-- ==== Sys2Proof/Tests/Slice0.lean ====
section
/-! SUPPORT. Small tests: words of the spec decode, ill-formed terms are refused, worked examples of the spec come out, and every hypothesis of the statements is met somewhere. -/

open Sys2Proof Sys2Proof.Machine

namespace Sys2Proof.Tests

set_option Elab.async false

/-! ## Small states -/

/-- Guard P0, which always holds, and its negation. -/
abbrev on : Guard := ⟨false, 0⟩
abbrev off : Guard := ⟨true, 0⟩

/-- Operands with the guard P0. -/
abbrev sr (gd ga gb : BitVec 6) (sub : BitVec 5 := 0) : SR := ⟨on, gd, ga, gb, 0, 5, 0, 6, sub⟩
abbrev si (gd ga : BitVec 6) (imm : BitVec 32) (sub : BitVec 3 := 0) : SI := ⟨on, gd, ga, imm, sub⟩
abbrev vf (vd va vb : BitVec 5) (fmt : BitVec 4) (low : BitVec 22 := 0) : VF := ⟨on, false, vd, va, vb, 0, fmt, false, low⟩
abbrev vi (vd va : BitVec 5) (fmt : BitVec 4) (imm : BitVec 16) (sub : BitVec 6) : VF := ⟨on, false, vd, va, 0, 0, fmt, true, imm ++ sub⟩
abbrev xf (vd va vb : BitVec 5) (fmt : BitVec 4) (imm : BitVec 8) : XF := ⟨on, vd, va, 0, vb, fmt, imm, 0⟩
abbrev mf (ta tb acc : BitVec 4) (k : BitVec 8 := 0) (sub : BitVec 5 := 0) : MF := ⟨on, ta, tb, acc, 0, 0, k, 0, sub⟩
abbrev ls (dr : BitVec 5) (gb : BitVec 6) (space width : BitVec 2) (gs : BitVec 6 := 0) (sub : BitVec 3 := 0) : LS :=
  ⟨on, dr, gb, 0, sub, space, width, 0, gs, 1, false⟩
abbrev ef (qc : BitVec 4) (ga gb : BitVec 6) (h es : BitVec 4) (sub : BitVec 5 := 0) : EF :=
  ⟨on, qc, ga, gb, h, es, 0, 0, 0, false, 0, sub⟩

/-- A running context of function 1 with registers set: G2 is 7, G3 is 2, G4 is 64, G5 is the last 64-byte offset of the private scratchpad, G6 is -1. -/
def ctx1 : Context := { State.reset.ctx with
  life := .running, func := 1, task := 1
  g := [(2, 7), (3, 2), (4, 64), (5, 0x3FFFC0), (6, 0xFFFFFFFFFFFFFFFF)]
  q := [(1, 0x0000000000000000_8000000000C00200)] }

/-- A page table of function 1: virtual pages 0 and 1 map the page frames 5 and 6, writable; its fault queue has four records at virtual address 0x1000. -/
def hub1 : Hub := { State.reset.hub with
  bringUp := 8
  funcs := [(1, .ofNat 1024 (5 + 0x10000 <<< 64 + 0x1000 <<< 576 + 4 <<< 640))]
  ranges := [(0, .ofNat 256 (1 + 0x1000 <<< 80 + 0xFFFF <<< 192))] }

/-- The cells of the page table. -/
def mem1 : Memory := [(0x10000, 1), (0x10002, 2), (0x20000, 1), (0x20002, 3), (0x30000, 7), (0x30002, 5), (0x30008, 7), (0x3000A, 6)]

/-- A machine in which that context runs on core 0. -/
def base : State := { State.reset with ctx := ctx1, hub := hub1, mem := mem1 }

/-- What an answer satisfies where it is a next state. -/
def next (r : Result) (p : State → Bool) : Bool := match r with
  | .next t => p t
  | _ => false

/-! ## Well-formed terms -/

/-- Each check refuses a term: a step of the part, a guard index above 7 in V0, a reserved field set, a format that the row does not take. -/
theorem test_wellFormed_refuses : WellFormed .dispatch = false ∧ isEvent .dispatch = true
    ∧ (let i : Instr := .vadd ⟨⟨false, 8⟩, false, 1, 2, 3, 0, 4, false, 0⟩
       WellFormed i = false ∧ Machine.Encoding.guardOk i = false ∧ isEvent i = false)
    ∧ (let i : Instr := .add ⟨on, 1, 2, 3, 4, 0, 0, 0, 0⟩
       WellFormed i = false ∧ reservedClear i = false ∧ Machine.Encoding.guardOk i = true)
    ∧ (let i : Instr := .vadd (vf 1 2 3 6)
       WellFormed i = false ∧ (Machine.Encoding.limits i).isEmpty = false ∧ reservedClear i = true ∧ Machine.Encoding.guardOk i = true) := by decide +kernel

/-- The neighbours of those terms are well formed. -/
theorem test_wellFormed_accepts : ∀ i ∈ ([.vadd ⟨⟨false, 7⟩, false, 1, 2, 3, 0, 4, false, 0⟩, .add ⟨on, 1, 2, 3, 0, 0, 0, 0, 0⟩, .vadd (vf 1 2 3 5)]
    : List Instr), WellFormed i = true := by decide +kernel

/-! ## Decoding -/

/-- Words of the S slot (R163 to R165, Tables 8-12 and 10-1), bits laid out by hand of the tables. -/
theorem test_decode_Scalar1 : ∀ p ∈ ([
    (0x0000800000000000, .nop ⟨⟨false, 1⟩, 0, 0, 0, 0, 0, 0, 0, 0⟩),
    (0x001A52B1A0000000, .add ⟨⟨true, 4⟩, 41, 22, 13, 0, 0, 0, 0, 0⟩),
    (0x8033D2B1A0000000, .sub ⟨⟨false, 7⟩, 41, 22, 13, 0, 0, 0, 0, 0⟩),
    (0x804D52B1A0000000, .mul ⟨⟨true, 10⟩, 41, 22, 13, 0, 0, 0, 0, 0⟩),
    (0x0056D2B1A0000000, .mulh ⟨⟨false, 13⟩, 41, 22, 13, 0, 0, 0, 0, 0⟩),
    (0x006852B1A0000000, .mulhx ⟨⟨true, 0⟩, 41, 22, 13, 0, 0, 0, 0, 0⟩),
    (0x8071D2B1A0000000, .div ⟨⟨false, 3⟩, 41, 22, 13, 0, 0, 0, 0, 0⟩),
    (0x808B52B1A0000000, .divx ⟨⟨true, 6⟩, 41, 22, 13, 0, 0, 0, 0, 0⟩),
    (0x0094D2B1A0000000, .rem ⟨⟨false, 9⟩, 41, 22, 13, 0, 0, 0, 0, 0⟩),
    (0x00AE52B1A0000000, .remx ⟨⟨true, 12⟩, 41, 22, 13, 0, 0, 0, 0, 0⟩),
    (0x80F7D2B1A0000000, .xor ⟨⟨false, 15⟩, 41, 22, 13, 0, 0, 0, 0, 0⟩),
    (0x811952B1A0000000, .shl ⟨⟨true, 2⟩, 41, 22, 13, 0, 0, 0, 0, 0⟩)] : List (Word × Instr)), decodeSyll p.1 = .ok p.2 := by decide +kernel

/-- Words of the S slot (R163 to R165, Tables 8-12 and 10-1), bits laid out by hand of the tables. -/
theorem test_decode_Scalar2 : ∀ p ∈ ([
    (0x0132D2B1A0000000, .shr ⟨⟨false, 5⟩, 41, 22, 13, 0, 0, 0, 0, 0⟩),
    (0x015C52B1A0000000, .sra ⟨⟨true, 8⟩, 41, 22, 13, 0, 0, 0, 0, 0⟩),
    (0x8175D2B1A0000000, .min ⟨⟨false, 11⟩, 41, 22, 13, 0, 0, 0, 0, 0⟩),
    (0x818F52B1A0000000, .max ⟨⟨true, 14⟩, 41, 22, 13, 0, 0, 0, 0, 0⟩),
    (0x0190D2B1A0000000, .minx ⟨⟨false, 1⟩, 41, 22, 13, 0, 0, 0, 0, 0⟩),
    (0x01AA52B1A0000000, .maxx ⟨⟨true, 4⟩, 41, 22, 13, 0, 0, 0, 0, 0⟩),
    (0x8283D2B1A0000000, .fadd ⟨⟨false, 7⟩, 41, 22, 13, 0, 0, 0, 0, 0⟩),
    (0x829D52B1A0000000, .fsub ⟨⟨true, 10⟩, 41, 22, 13, 0, 0, 0, 0, 0⟩),
    (0x02A6D2B1A0000000, .fmul ⟨⟨false, 13⟩, 41, 22, 13, 0, 0, 0, 0, 0⟩),
    (0x02C852B1A0000000, .fmin ⟨⟨true, 0⟩, 41, 22, 13, 0, 0, 0, 0, 0⟩),
    (0x82D1D2B1A0000000, .fmax ⟨⟨false, 3⟩, 41, 22, 13, 0, 0, 0, 0, 0⟩),
    (0x80BB52B1A0000000, .and ⟨⟨true, 6⟩, 41, 22, 13, 0, 0, 0, 0, 0⟩)] : List (Word × Instr)), decodeSyll p.1 = .ok p.2 := by decide +kernel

Exercise description: Beginning with the line that has "address 0x1000. -/" and ending with the line that has "WellFormed i = false ∧ reservedClear", set down the lines above exactly and include no others.

Answer box:
/-- A page table of function 1: virtual pages 0 and 1 map the page frames 5 and 6, writable; its fault queue has four records at virtual address 0x1000. -/
def hub1 : Hub := { State.reset.hub with
  bringUp := 8
  funcs := [(1, .ofNat 1024 (5 + 0x10000 <<< 64 + 0x1000 <<< 576 + 4 <<< 640))]
  ranges := [(0, .ofNat 256 (1 + 0x1000 <<< 80 + 0xFFFF <<< 192))] }

/-- The cells of the page table. -/
def mem1 : Memory := [(0x10000, 1), (0x10002, 2), (0x20000, 1), (0x20002, 3), (0x30000, 7), (0x30002, 5), (0x30008, 7), (0x3000A, 6)]

/-- A machine in which that context runs on core 0. -/
def base : State := { State.reset with ctx := ctx1, hub := hub1, mem := mem1 }

/-- What an answer satisfies where it is a next state. -/
def next (r : Result) (p : State → Bool) : Bool := match r with
  | .next t => p t
  | _ => false

/-! ## Well-formed terms -/

/-- Each check refuses a term: a step of the part, a guard index above 7 in V0, a reserved field set, a format that the row does not take. -/
theorem test_wellFormed_refuses : WellFormed .dispatch = false ∧ isEvent .dispatch = true
    ∧ (let i : Instr := .vadd ⟨⟨false, 8⟩, false, 1, 2, 3, 0, 4, false, 0⟩
       WellFormed i = false ∧ Machine.Encoding.guardOk i = false ∧ isEvent i = false)
    ∧ (let i : Instr := .add ⟨on, 1, 2, 3, 4, 0, 0, 0, 0⟩
       WellFormed i = false ∧ reservedClear i = false ∧ Machine.Encoding.guardOk i = true)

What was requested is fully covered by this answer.